Thursday, November 22, 2012

Silver Wheaton vs. SLV: Does the Dividend Matter?

Major miner and precious metals broker Silver Wheaton (SLW) continues to produce over 1 million ounces of silver more than it sells. Does it offer any kind of leverage over ETF holdings or even the physical metal?

SLW won few friends by revealing that even though it has over 31% of the silver market locked up in long-term production contracts, it is still boosting production 15% this year. As it is, the company produced 6.2 million ounces of silver last quarter, but only sold (or resold) 4.9 million ounces of it.

While SLW may be building a stockpile here ahead of what might be higher prices down the road, that kind of supply/demand imbalance is still noteworthy. Granted, SLW now has 954 million ounces of silver still in the ground, so it is not like the company is rushing to flood the market by producing all of its reserves at once.
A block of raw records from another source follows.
/-- The frame of every command (R10, R12, R14, R26, R28, R47, R181): no command writes K, RKEY, BIN, IV, SRC_LEN, DST_LEN, SRC or
the ROM, and DST only by buffer commands; the host's list and replies (log entries 1 and 2) are not touched. -/
def Obligations.CommandsKeepOperands : Prop :=
  ∀ (i : Instr) (s t : State), exec i s = .next t →
    t.key = s.key ∧ t.rkey = s.rkey ∧ t.bin = s.bin ∧ t.iv = s.iv ∧ t.srcLen = s.srcLen ∧ t.dstLen = s.dstLen ∧
    (∀ a, Memory.get t.src a = Memory.get s.src a) ∧ t.cfg = s.cfg ∧ t.pending = s.pending ∧ t.replies = s.replies ∧
    (i = .round ∨ i = .encblk ∨ i = .decblk → ∀ a, Memory.get t.dst a = Memory.get s.dst a)

/-- R14, R190 (decision D12, log entry 18): after success each of L, R, BOUT that the command does not name as an output
holds `novalue`, and each that it names holds a value; after an error all three are as before. -/
def Obligations.SuccessDiscardsUnnamedResults : Prop :=
  ∀ (i : Instr) (s t : State), exec i s = .next t →
    (t.status = 0 →
      (i = .round → t.l.isVal = true ∧ t.r.isVal = true) ∧ (i ≠ .round → t.l = .novalue ∧ t.r = .novalue) ∧
      (i = .encblk ∨ i = .decblk → t.bout.isVal = true) ∧ (i ≠ .encblk ∧ i ≠ .decblk → t.bout = .novalue)) ∧
    (t.status ≠ 0 → t.l = s.l ∧ t.r = s.r ∧ t.bout = s.bout)

/-- R48: a buffer command that succeeds has read each of SRC[0..n-1] (they all held values), has written each of DST[0..n-1]
and no other byte, with values that depend on K, IV and SRC[0..n-1] alone; with n = 0 it touches nothing. One that ends with
an error reads no byte of SRC and writes no byte of DST. -/
def Obligations.BufferFootprint : Prop :=
  ∀ i ∈ [Instr.encecb, Instr.dececb, Instr.encgam, Instr.decgam], ∀ s t : State, exec i s = .next t →
    (∀ a, Memory.get t.src a = Memory.get s.src a) ∧
    (t.status = 0 → ∃ n, s.Lengths n n ∧ s.SourceWritten n ∧
      (∀ a, a < n → (Memory.get t.dst a).isVal = true) ∧
      (∀ a, n ≤ a → Memory.get t.dst a = Memory.get s.dst a) ∧
      (∀ s' t' : State, s'.cfg.sbox = s.cfg.sbox → s'.Lengths n n → s'.key = s.key → (isGamma i → s'.iv = s.iv) →
        (∀ a, a < n → Memory.get s'.src a = Memory.get s.src a) → exec i s' = .next t' →
        ∀ a, a < n → Memory.get t'.dst a = Memory.get t.dst a)) ∧
    (t.status ≠ 0 → t.dst = s.dst ∧ ∀ src, exec i { s with src := src } = .next { t with src := src })

/-- R30, R62: a command is a function of what it reads. Two states that agree on a command's reads (and may differ in everything
else: STATUS, DST, discarded registers, the host's lists, LENW) both complete it, with the same STATUS and the same results. -/
def Obligations.CommandsDependOnlyOnTheirReads : Prop :=
  ∀ (i : Instr) (s s' t : State), AgreeOnReads i s s' → exec i s = .next t →
    ∃ t', exec i s' = .next t' ∧ AgreeOnWrites i t t'

/-- R23: no command reads STATUS. -/
def Obligations.CommandsIgnoreStatus : Prop :=
  ∀ (i : Instr) (s : State) (x : Word), exec i { s with status := x } = exec i s

/-! ### Buffer accesses (20_memory.md) -/

/-- R43: `MemRead` of n bytes, 1 ≤ n ≤ 8, is their little-endian sum, the byte at the lowest offset the least significant; with
the rule's example. -/
def Obligations.MemReadIsLittleEndian : Prop :=
  (∀ (m : Memory) (off n : Nat) (b : Nat → Byte), 1 ≤ n → n ≤ 8 →
    (∀ k, k < n → Memory.get m (off + k) = .val (b k)) →
    ∃ v, memRead m off n = .next v ∧ v.toNat = ∑ k ∈ Finset.range n, 2 ^ (8 * k) * (b k).toNat) ∧
  (∀ m : Memory, readBytes .src m 0 8 = .next [0x10, 0x32, 0x54, 0x76, 0x98, 0xBA, 0xDC, 0xFE] →
    memRead m 0 8 = .next 0xFEDCBA9876543210) ∧
  lo32 0xFEDCBA9876543210 = 0x76543210 ∧ hi32 0xFEDCBA9876543210 = 0xFEDCBA98

/-- R44: `MemWrite` of n bytes, 1 ≤ n ≤ 8, puts bits 8k+7 to 8k of the value at offset off + k, and changes no other byte; with
the rule's example. -/
def Obligations.MemWriteIsLittleEndian : Prop :=
  (∀ (m : Memory) (off n : Nat) (v : Block), 1 ≤ n → n ≤ 8 →
    (∀ k, k < n → Memory.get (memWrite m off n v) (off + k) = .val (BitVec.ofNat 8 (v.toNat / 2 ^ (8 * k)))) ∧
    (∀ a, a < off ∨ off + n ≤ a → Memory.get (memWrite m off n v) a = Memory.get m a)) ∧
  (∀ m : Memory, readBytes .dst (memWrite m 0 8 0x4EE901E5C2D8CA3D) 0 8 =
    .next [0x3D, 0xCA, 0xD8, 0xC2, 0xE5, 0x01, 0xE9, 0x4E])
But in the face of the biggest retail demand for silver in a generation, the question for many traders is why there is any imbalance at all — unless the fundamentals are somehow broken.
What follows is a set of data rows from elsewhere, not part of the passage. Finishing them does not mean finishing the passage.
/-! ### Thirty-two ROUND commands -/

/-- ROUND commands with one key word after the other in RKEY complete and run the rounds. -/
theorem round_commands_run_rounds (sb : Sbox) (ks : List Word) {u : State} {p : Halves} (hsb : u.cfg.sbox = sb)
    (hl : u.l = .val p.1) (hr : u.r = .val p.2) :
    ∃ t, ks.foldl (fun o k => andThen o fun v => exec .round { v with rkey := .val k }) (.next u) = .next t ∧
      t.l = .val (runRounds sb ks p).1 ∧ t.r = .val (runRounds sb ks p).2 := by
  induction ks generalizing u p with
  | nil => exact ⟨u, rfl, hl, hr⟩
  | cons k ks ih =>
    have hround := execRound_of_val (s := { u with rkey := .val k }) hl hr rfl
    rw [List.foldl_cons, andThen_next, hround]
    subst hsb
    exact ih rfl rfl rfl

/-- Settles O25: ROUND by ROUND, L and R are the halves of the 32 rounds, and the block is their reassembly. -/
theorem roundCommandsComposeToABlock : Obligations.RoundCommandsComposeToABlock := by
  intro s key d b
  obtain ⟨t, ht, hl, hr⟩ := round_commands_run_rounds s.cfg.sbox (roundKeys d key) (p := splitBlock b)
    (u := { s with l := .val (lo32 b), r := .val (hi32 b) }) rfl rfl rfl
  rw [roundKeys, List.foldl_map] at ht
  exact ⟨t, _, _, ht, hl, hr, rfl⟩

end Sys2Proof.Machine

/-! PROOFS. The ECB commands (44_ecb.md R120 to R123). -/

namespace Sys2Proof.Machine

theorem isEcb_of_mem_ecbInstrs {i : Instr} {d : Dir} (hi : (i, d) ∈ ecbInstrs) : isEcb i := by
  simp only [ecbInstrs, List.mem_cons, Prod.mk.injEq, List.not_mem_nil, or_false] at hi
  obtain ⟨rfl, -⟩ | ⟨rfl, -⟩ := hi
  · exact .inl rfl
  · exact .inr rfl

theorem not_isGamma_of_isEcb {i : Instr} (hi : isEcb i) : ¬isGamma i := by
  obtain rfl | rfl := hi <;> simp [isGamma]

/-- What an ECB command finds on an accepted buffer; IV is none of it. -/
theorem supplies_of_isEcb {i : Instr} (hi : isEcb i) {s : State} {n : Nat} {key : Key} {src : Nat → Byte}
    (hl : s.Lengths n n) (h8 : n % 8 = 0) (hkey : s.HoldsKey key) (hsrc : s.HoldsSource n src) :
    Supplies i s n key 0 src where
  lengths := hl
  accepted := (lengthError_self_of_isEcb hi).mpr h8
  key := fun _ => hkey
  iv := fun _ hgamma => absurd hgamma (not_isGamma_of_isEcb hi)
  source := hsrc

/-- Settles O26: the run is known byte by byte; a chunk's bytes are those of the block operation. -/
theorem ecbCommandResult : Obligations.EcbCommandResult := by
  refine ⟨fun i d hi s n key src hl h8 hkey hsrc => ?_, fun i d hi s hnone => ?_, fun i d hi s n hl h8 hpos hnone => ?_⟩
  · have hecb := isEcb_of_mem_ecbInstrs hi
    obtain ⟨dst, hnext, hbytes, hbeyond⟩ := exec_runsTo (.inl hecb) (supplies_of_isEcb hecb hl h8 hkey hsrc)
    refine ⟨dst, hnext, fun c k hc hk => ?_, hbeyond⟩
    rw [hbytes _ (by simp only [chunkOffset, chunkBytes]; omega), outputByte_of_mem_ecbInstrs hi,
      ecbByte_chunkOffset _ _ _ _ _ hk]
  · exact refused_for_length (.inl (isEcb_of_mem_ecbInstrs hi)) hnone
  · have hecb := isEcb_of_mem_ecbInstrs hi
    exact exists_refusal_of_operand (.inl hecb) hl ((lengthError_self_of_isEcb hecb).mpr h8) hpos (.inr hnone)

/-- R122: an ECB command does not read IV and leaves it. -/
theorem ecbCommand_with_iv {d : Dir} {s t : State} (h : ecbCommand d s = .next t) (x : Held Word) :
    ecbCommand d { s with iv := x } = .next { t with iv := x } := by
  obtain ⟨n, m, hl, hcase⟩ := ecbCommand_eq_next.mp h
  refine ecbCommand_eq_next.mpr ⟨n, m, hl, ?_⟩
  obtain ⟨e, he, rfl⟩ | ⟨hn, hm, rfl⟩ | ⟨hpos, h8, hnm, key, dst, hkey, hdst, rfl⟩ := hcase
  · exact .inl ⟨e, he, rfl⟩
  · exact .inr (.inl ⟨hn, hm, rfl⟩)
  · exact .inr (.inr ⟨hpos, h8, hnm, key, dst, hkey, hdst, rfl⟩)

/-- Settles O27: a chunk of the output depends on the source's chunk alone, not on its position. -/
theorem equalChunksGiveEqualChunks : Obligations.EqualChunksGiveEqualChunks := by
  intro i d hi s t n c c' h ht hn hc hc' hsame
  have hecb := isEcb_of_mem_ecbInstrs hi
  refine ⟨fun k hk => ?_, fun x => ?_⟩
  · obtain ⟨n', key, iv, src, hs⟩ := exists_supplies_of_success (.inl hecb) h ht
    obtain rfl := hs.length_eq hn
    obtain ⟨-, hbytes, -⟩ := result_of_supplies (.inl hecb) hs h
    have hin {c k : Nat} (hc : c < n' / 8) (hk : k < 8) : chunkOffset c + k < n' := by
      simp only [chunkOffset, chunkBytes]
      omega
    have hchunk : chunkValue src c = chunkValue src c' := chunkValue_congr fun k hk =>
      hs.byte_eq (hin hc hk) ((hsame k hk).trans (hs.source _ (hin hc' hk)))
    rw [hbytes _ (hin hc hk), hbytes _ (hin hc' hk), outputByte_of_mem_ecbInstrs hi, outputByte_of_mem_ecbInstrs hi,
      ecbByte_chunkOffset _ _ _ _ _ hk, ecbByte_chunkOffset _ _ _ _ _ hk, hchunk]
  · obtain rfl | rfl := hecb
    · exact ecbCommand_with_iv h x
    · exact ecbCommand_with_iv h x

/-! ### A second command on what the first one wrote -/

/-- If the output of j undoes the output of i, and j accepts what i accepts, then j on what i wrote gives the source. -/
theorem buffer_round_trip {i j : Instr} (hi : isBuffer i) (hj : isBuffer j)
    (hgamma : isGamma j → isGamma i) (haccept : ∀ n, lengthError n n i = none → lengthError n n j = none)
    (hinv : ∀ sb key iv src a, outputByte j sb key iv (outputByte i sb key iv src) a = src a)
    {s t : State} (h : exec i s = .next t) (ht : t.status = 0) :
    ∃ u, exec j { t with src := t.dst } = .next u ∧ u.status = 0 ∧
      ∀ n a, s.srcLen = .val n → a < n → Memory.get u.dst a = Memory.get s.src a := by
  obtain ⟨n, key, iv, src, hs⟩ := exists_supplies_of_success hi h ht
  obtain ⟨htdone, hbytes, -⟩ := result_of_supplies hi hs h
  have hkeep := exec_keepsOperands h
  have hs' : Supplies j { t with src := t.dst } n key iv (outputByte i s.cfg.sbox key iv src) := {
    lengths := ⟨hkeep.srcLen.trans hs.lengths.1, hkeep.dstLen.trans hs.lengths.2⟩
    accepted := haccept n hs.accepted
    key := fun hpos => by
      rw [State.HoldsKey, hkeep.key]
      exact hs.key hpos
    iv := fun hpos hj => hkeep.iv.trans (hs.iv hpos (hgamma hj))
    source := hbytes }
  obtain ⟨dst, hnext, hback, -⟩ := exec_runsTo hj hs'
  refine ⟨_, hnext, rfl, fun n' a hn ha => ?_⟩
  obtain rfl := hs.length_eq hn
  rw [bufferDone_dst, hback a ha, hs.source a ha, hkeep.cfg, hinv]

/-- Settles O28: the block operations of the two directions undo each other. -/
theorem ecbDirectionsInvertEachOther : Obligations.EcbDirectionsInvertEachOther := by
  intro i j hij s t h ht
  have haccept {i j : Instr} (hi : isEcb i) (hj : isEcb j) (n : Nat) (h : lengthError n n i = none) :
      lengthError n n j = none := (lengthError_self_of_isEcb hj).mpr ((lengthError_self_of_isEcb hi).mp h)
  simp only [List.mem_cons, Prod.mk.injEq, List.not_mem_nil, or_false] at hij
  obtain ⟨rfl, rfl⟩ | ⟨rfl, rfl⟩ := hij
  · exact buffer_round_trip (.inl (.inl rfl)) (.inl (.inr rfl)) (fun hg => absurd hg (not_isGamma_of_isEcb (.inr rfl)))
      (haccept (.inl rfl) (.inr rfl)) (fun sb key _ src a => ecbByte_ecbByte (block_dec_block_enc sb key) src a) h ht
  · exact buffer_round_trip (.inl (.inr rfl)) (.inl (.inl rfl)) (fun hg => absurd hg (not_isGamma_of_isEcb (.inl rfl)))
      (haccept (.inr rfl) (.inl rfl)) (fun sb key _ src a => ecbByte_ecbByte (block_enc_block_dec sb key) src a) h ht

end Sys2Proof.Machine

/-! PROOFS. The gamma commands (45_gamma.md R130 to R139). -/

namespace Sys2Proof.Machine

/-- What a gamma command finds on an accepted buffer. -/
theorem supplies_of_isGamma {i : Instr} (hi : isGamma i) {s : State} {n : Nat} {iv : Word} {key : Key}
    {src : Nat → Byte} (hl : s.Lengths n n) (hiv : s.iv = .val iv) (hkey : s.HoldsKey key)
    (hsrc : s.HoldsSource n src) : Supplies i s n key iv src where
  lengths := hl
  accepted := lengthError_self_of_isGamma hi n
  key := fun _ => hkey
  iv := fun _ _ => hiv
  source := hsrc

/-- Settles O29. -/
theorem gammaCommandClosedForm : Obligations.GammaCommandClosedForm := by
  refine ⟨fun i hi s n iv key src hl hiv hkey hsrc => ?_, fun i hi s hnone => ?_, fun i hi s n hl hpos hnone => ?_⟩
  · have hgamma := isGamma_of_mem hi
    obtain ⟨dst, hnext, hbytes, hbeyond⟩ := exec_runsTo (.inr hgamma) (supplies_of_isGamma hgamma hl hiv hkey hsrc)
    refine ⟨dst, hnext, fun a ha => ?_, hbeyond⟩
    rw [hbytes a ha, outputByte_of_isGamma hgamma]
  · exact refused_for_length (.inr (isGamma_of_mem hi)) hnone
  · have hgamma := isGamma_of_mem hi
    exact exists_refusal_of_operand (.inr hgamma) hl (lengthError_self_of_isGamma hgamma n) hpos
      (hnone.imp_left fun hiv => ⟨hgamma, hiv⟩)

/-- The nine source bytes of R131's example. -/
def exampleSource (a : Nat) : Byte :=
  [0x3C, 0xB9, 0xB7, 0x97, 0x0C, 0x11, 0x98, 0x4E, 0x69].getD a 0

/-- R131's example in the closed form. -/
theorem gamma_example : (List.range 9).map (outputByte .decgam defaultSbox vectorKey 0x12345678 exampleSource) =
    [0x59, 0x0A, 0x13, 0x3C, 0x6B, 0xF0, 0xDE, 0x92, 0x20] := by
  decide +kernel

/-- Settles O30: the two commands are one definition; the example is the closed form's. -/
theorem gammaCommandsAreOneFunction : Obligations.GammaCommandsAreOneFunction := by
  refine ⟨fun _ => rfl, rfl, fun s hsb hkey hiv hl hread => ?_⟩
  obtain ⟨-, hbytes⟩ := readBytes_eq_next.mp hread
  have hsrc : s.HoldsSource 9 exampleSource := fun a ha => by
    have hbyte := hbytes a ha
    rw [Nat.zero_add] at hbyte
    rw [hbyte, exampleSource, List.getD_eq_getElem _ _ ha]
  obtain ⟨dst, hnext, hout, -⟩ := exec_runsTo (i := .decgam) (.inr (.inr rfl))
    (supplies_of_isGamma (.inr rfl) hl hiv hkey hsrc)
  rw [hsb] at hout
  have hback : readBytes .dst dst 0 9 =
      .next ((List.range 9).map (outputByte .decgam defaultSbox vectorKey 0x12345678 exampleSource)) :=
    readBytes_eq_map_range fun k hk => by
      rw [Nat.zero_add]
      exact hout k hk
  exact ⟨_, hnext, hback.trans (congrArg Host.Outcome.next gamma_example)⟩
Meanwhile, SLW continues to pay a dividend in the hope of becoming a more attractive investment than the ETF that tracks physical silver, SLV. At this point, SLW and SLV compete directly for retail capital flows, but SLW has definitely lagged the fund.

If the dividend program continues to get richer as SLW’s leverage to silver prices climbs, this could become a very interesting race indeed.